WORK REQUIRED: Output exactly the lines below, starting with the line that has "some (x.word 0x01)" and going on through the line that has "some (x.word 0x1B)", both included, and no other lines.

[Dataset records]
--

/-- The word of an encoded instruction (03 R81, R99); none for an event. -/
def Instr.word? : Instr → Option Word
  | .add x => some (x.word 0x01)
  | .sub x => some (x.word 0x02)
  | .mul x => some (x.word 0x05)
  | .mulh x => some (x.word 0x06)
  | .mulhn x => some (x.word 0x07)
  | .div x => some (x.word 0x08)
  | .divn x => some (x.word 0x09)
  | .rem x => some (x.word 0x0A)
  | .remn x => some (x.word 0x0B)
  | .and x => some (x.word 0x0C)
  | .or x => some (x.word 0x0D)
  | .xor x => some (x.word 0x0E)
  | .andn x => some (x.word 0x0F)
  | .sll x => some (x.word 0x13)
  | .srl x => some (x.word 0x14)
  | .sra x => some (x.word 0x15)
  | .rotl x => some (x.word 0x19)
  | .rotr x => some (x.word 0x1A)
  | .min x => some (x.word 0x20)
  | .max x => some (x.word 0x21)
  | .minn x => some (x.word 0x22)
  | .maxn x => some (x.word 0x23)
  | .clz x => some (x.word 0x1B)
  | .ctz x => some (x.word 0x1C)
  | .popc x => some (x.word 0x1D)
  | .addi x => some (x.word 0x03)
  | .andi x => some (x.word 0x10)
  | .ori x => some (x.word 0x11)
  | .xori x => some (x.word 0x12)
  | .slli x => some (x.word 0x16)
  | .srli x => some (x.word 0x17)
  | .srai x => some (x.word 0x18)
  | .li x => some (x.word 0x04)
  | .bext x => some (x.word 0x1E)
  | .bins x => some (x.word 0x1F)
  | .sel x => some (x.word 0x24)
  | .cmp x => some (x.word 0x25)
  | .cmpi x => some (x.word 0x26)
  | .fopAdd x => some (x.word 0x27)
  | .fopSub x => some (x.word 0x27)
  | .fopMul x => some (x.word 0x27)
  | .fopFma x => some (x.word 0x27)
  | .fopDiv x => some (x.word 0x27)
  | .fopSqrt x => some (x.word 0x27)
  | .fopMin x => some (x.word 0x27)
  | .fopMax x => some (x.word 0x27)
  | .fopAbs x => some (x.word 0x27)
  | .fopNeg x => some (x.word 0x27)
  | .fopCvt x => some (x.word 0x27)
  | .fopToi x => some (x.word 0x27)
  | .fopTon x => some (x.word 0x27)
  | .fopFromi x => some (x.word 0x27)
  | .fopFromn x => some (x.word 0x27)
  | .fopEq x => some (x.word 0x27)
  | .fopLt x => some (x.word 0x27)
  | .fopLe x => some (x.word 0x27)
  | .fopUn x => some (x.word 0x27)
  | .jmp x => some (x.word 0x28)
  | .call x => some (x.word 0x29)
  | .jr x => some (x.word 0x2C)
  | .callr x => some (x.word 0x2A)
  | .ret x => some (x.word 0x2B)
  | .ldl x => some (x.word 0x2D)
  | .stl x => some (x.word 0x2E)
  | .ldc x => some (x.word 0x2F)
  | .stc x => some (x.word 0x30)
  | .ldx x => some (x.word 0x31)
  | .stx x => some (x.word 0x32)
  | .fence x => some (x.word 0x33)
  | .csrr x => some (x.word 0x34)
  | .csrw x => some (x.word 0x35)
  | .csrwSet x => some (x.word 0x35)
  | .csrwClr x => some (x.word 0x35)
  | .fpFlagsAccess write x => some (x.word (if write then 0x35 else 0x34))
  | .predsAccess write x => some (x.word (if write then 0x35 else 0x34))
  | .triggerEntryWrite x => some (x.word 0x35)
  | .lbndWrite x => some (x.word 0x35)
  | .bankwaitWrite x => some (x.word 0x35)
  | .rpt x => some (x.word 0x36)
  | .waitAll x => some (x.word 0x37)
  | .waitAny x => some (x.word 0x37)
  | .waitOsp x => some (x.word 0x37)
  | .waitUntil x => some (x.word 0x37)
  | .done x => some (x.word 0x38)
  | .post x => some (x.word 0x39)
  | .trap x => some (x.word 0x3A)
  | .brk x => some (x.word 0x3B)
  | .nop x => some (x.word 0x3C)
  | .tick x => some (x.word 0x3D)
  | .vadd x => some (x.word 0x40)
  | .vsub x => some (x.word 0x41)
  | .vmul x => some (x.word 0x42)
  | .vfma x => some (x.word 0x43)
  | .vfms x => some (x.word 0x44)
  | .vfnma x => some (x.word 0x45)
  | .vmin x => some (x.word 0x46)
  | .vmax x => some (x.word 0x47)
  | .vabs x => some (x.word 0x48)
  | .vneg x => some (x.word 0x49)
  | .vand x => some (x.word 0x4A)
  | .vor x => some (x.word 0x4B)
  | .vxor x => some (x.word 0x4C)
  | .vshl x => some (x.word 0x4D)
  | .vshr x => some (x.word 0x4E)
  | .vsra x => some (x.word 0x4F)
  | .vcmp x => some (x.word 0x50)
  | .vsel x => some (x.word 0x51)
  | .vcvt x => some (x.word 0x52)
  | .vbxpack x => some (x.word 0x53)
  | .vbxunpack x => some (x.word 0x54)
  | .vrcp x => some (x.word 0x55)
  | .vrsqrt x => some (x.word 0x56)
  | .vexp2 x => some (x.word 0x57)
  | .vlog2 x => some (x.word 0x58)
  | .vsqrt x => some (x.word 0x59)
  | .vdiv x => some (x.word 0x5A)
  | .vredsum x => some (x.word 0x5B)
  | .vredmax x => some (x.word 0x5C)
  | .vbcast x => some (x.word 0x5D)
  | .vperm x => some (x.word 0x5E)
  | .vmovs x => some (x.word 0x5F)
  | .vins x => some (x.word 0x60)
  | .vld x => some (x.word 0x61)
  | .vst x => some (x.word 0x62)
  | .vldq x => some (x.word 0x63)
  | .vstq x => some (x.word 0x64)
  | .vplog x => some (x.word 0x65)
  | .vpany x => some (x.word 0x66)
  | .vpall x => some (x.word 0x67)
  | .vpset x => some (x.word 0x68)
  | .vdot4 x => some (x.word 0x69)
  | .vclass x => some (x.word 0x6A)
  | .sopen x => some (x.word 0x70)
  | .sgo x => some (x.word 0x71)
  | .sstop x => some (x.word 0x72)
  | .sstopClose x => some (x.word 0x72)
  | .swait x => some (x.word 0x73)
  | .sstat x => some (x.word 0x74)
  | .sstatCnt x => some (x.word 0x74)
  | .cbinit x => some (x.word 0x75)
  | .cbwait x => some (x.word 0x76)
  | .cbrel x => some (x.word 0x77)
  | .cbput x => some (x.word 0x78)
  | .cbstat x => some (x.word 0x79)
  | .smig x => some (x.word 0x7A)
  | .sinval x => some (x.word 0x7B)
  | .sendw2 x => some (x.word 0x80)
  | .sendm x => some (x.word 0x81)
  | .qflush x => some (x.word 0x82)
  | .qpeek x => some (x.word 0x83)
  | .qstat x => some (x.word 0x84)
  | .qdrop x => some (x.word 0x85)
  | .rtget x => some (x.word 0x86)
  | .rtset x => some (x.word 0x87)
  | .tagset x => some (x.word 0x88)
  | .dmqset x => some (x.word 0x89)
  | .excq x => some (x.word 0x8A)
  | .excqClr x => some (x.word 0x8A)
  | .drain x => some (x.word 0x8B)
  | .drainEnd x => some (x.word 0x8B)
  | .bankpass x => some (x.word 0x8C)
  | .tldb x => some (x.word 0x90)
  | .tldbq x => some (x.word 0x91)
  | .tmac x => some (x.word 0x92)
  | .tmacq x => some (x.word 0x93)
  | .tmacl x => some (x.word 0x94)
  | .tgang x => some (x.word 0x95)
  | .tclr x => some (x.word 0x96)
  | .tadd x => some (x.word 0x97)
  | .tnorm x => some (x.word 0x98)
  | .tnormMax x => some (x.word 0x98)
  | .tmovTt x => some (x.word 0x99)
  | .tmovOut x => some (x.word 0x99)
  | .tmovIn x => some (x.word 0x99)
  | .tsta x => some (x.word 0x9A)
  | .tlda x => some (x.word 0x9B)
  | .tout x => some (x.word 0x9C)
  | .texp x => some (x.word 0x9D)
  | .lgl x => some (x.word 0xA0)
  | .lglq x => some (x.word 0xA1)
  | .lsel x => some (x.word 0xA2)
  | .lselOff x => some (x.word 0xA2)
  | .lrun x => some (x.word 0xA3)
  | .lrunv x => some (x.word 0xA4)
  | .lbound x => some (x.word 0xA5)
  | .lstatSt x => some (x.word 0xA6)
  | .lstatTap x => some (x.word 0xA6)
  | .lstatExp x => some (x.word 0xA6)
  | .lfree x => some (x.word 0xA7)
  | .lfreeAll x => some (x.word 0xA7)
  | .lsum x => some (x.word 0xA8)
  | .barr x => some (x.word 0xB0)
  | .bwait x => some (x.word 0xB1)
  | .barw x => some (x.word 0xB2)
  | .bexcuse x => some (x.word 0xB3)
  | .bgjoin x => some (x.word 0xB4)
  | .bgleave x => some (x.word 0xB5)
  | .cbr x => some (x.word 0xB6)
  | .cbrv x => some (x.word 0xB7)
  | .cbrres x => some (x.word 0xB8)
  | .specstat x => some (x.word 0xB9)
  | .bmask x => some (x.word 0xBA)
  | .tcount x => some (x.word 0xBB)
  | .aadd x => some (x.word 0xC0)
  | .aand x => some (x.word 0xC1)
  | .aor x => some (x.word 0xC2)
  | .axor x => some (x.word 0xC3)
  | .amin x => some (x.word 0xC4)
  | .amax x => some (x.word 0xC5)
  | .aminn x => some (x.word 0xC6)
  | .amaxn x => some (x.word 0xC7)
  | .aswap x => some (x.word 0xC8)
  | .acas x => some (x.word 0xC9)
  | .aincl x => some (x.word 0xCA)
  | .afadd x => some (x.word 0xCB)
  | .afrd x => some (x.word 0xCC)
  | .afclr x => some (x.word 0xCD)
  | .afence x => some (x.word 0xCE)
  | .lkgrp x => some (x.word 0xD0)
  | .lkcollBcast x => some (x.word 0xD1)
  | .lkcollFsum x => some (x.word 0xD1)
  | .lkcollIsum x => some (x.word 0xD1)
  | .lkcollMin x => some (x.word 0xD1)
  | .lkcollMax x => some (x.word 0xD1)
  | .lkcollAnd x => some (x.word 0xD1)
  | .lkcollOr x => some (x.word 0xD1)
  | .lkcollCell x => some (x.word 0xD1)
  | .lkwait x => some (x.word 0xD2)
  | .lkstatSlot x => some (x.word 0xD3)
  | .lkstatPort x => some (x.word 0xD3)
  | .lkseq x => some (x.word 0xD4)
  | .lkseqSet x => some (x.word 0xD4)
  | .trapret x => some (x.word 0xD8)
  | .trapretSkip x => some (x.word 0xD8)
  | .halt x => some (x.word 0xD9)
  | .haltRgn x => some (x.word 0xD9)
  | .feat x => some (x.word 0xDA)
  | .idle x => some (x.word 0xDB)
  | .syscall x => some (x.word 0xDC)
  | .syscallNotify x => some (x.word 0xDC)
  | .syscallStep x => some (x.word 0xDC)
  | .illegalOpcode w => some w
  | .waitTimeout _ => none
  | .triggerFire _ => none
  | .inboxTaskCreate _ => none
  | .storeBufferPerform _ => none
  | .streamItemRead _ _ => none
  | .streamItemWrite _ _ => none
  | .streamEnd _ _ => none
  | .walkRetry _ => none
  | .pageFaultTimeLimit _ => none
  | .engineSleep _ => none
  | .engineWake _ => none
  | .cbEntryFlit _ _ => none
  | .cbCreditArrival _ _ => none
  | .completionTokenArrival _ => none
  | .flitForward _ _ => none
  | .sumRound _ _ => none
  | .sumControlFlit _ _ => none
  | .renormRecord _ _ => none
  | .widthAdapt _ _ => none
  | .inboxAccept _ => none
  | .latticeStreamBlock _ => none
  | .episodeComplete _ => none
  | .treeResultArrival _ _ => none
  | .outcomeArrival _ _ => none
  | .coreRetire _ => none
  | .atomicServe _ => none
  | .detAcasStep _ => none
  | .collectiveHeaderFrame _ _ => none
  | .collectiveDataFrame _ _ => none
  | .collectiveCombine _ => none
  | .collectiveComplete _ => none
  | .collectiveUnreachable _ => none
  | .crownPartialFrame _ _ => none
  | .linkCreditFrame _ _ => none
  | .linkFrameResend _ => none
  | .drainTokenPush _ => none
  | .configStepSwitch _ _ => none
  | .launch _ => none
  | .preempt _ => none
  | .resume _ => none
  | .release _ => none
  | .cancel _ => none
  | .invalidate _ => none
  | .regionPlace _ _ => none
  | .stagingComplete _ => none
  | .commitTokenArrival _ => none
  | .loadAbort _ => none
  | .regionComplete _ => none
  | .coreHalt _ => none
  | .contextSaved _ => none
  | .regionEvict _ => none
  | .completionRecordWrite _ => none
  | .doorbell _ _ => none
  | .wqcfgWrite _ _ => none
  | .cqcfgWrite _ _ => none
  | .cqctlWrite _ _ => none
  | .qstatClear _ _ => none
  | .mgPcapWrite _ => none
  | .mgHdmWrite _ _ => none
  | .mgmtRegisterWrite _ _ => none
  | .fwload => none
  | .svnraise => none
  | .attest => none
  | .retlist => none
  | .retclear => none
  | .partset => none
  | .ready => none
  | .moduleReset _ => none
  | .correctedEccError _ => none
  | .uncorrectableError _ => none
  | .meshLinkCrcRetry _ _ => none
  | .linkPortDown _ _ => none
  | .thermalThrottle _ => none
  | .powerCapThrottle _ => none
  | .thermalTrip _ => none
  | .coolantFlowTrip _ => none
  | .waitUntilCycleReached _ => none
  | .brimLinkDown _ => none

--

SOLUTION TO THIS EXERCISE:
  | .add x => some (x.word 0x01)
  | .sub x => some (x.word 0x02)
  | .mul x => some (x.word 0x05)
  | .mulh x => some (x.word 0x06)
  | .mulhn x => some (x.word 0x07)
  | .div x => some (x.word 0x08)
  | .divn x => some (x.word 0x09)
  | .rem x => some (x.word 0x0A)
  | .remn x => some (x.word 0x0B)
  | .and x => some (x.word 0x0C)
  | .or x => some (x.word 0x0D)
  | .xor x => some (x.word 0x0E)
  | .andn x => some (x.word 0x0F)
  | .sll x => some (x.word 0x13)
  | .srl x => some (x.word 0x14)
  | .sra x => some (x.word 0x15)
  | .rotl x => some (x.word 0x19)
  | .rotr x => some (x.word 0x1A)
  | .min x => some (x.word 0x20)
  | .max x => some (x.word 0x21)
  | .minn x => some (x.word 0x22)
  | .maxn x => some (x.word 0x23)
  | .clz x => some (x.word 0x1B)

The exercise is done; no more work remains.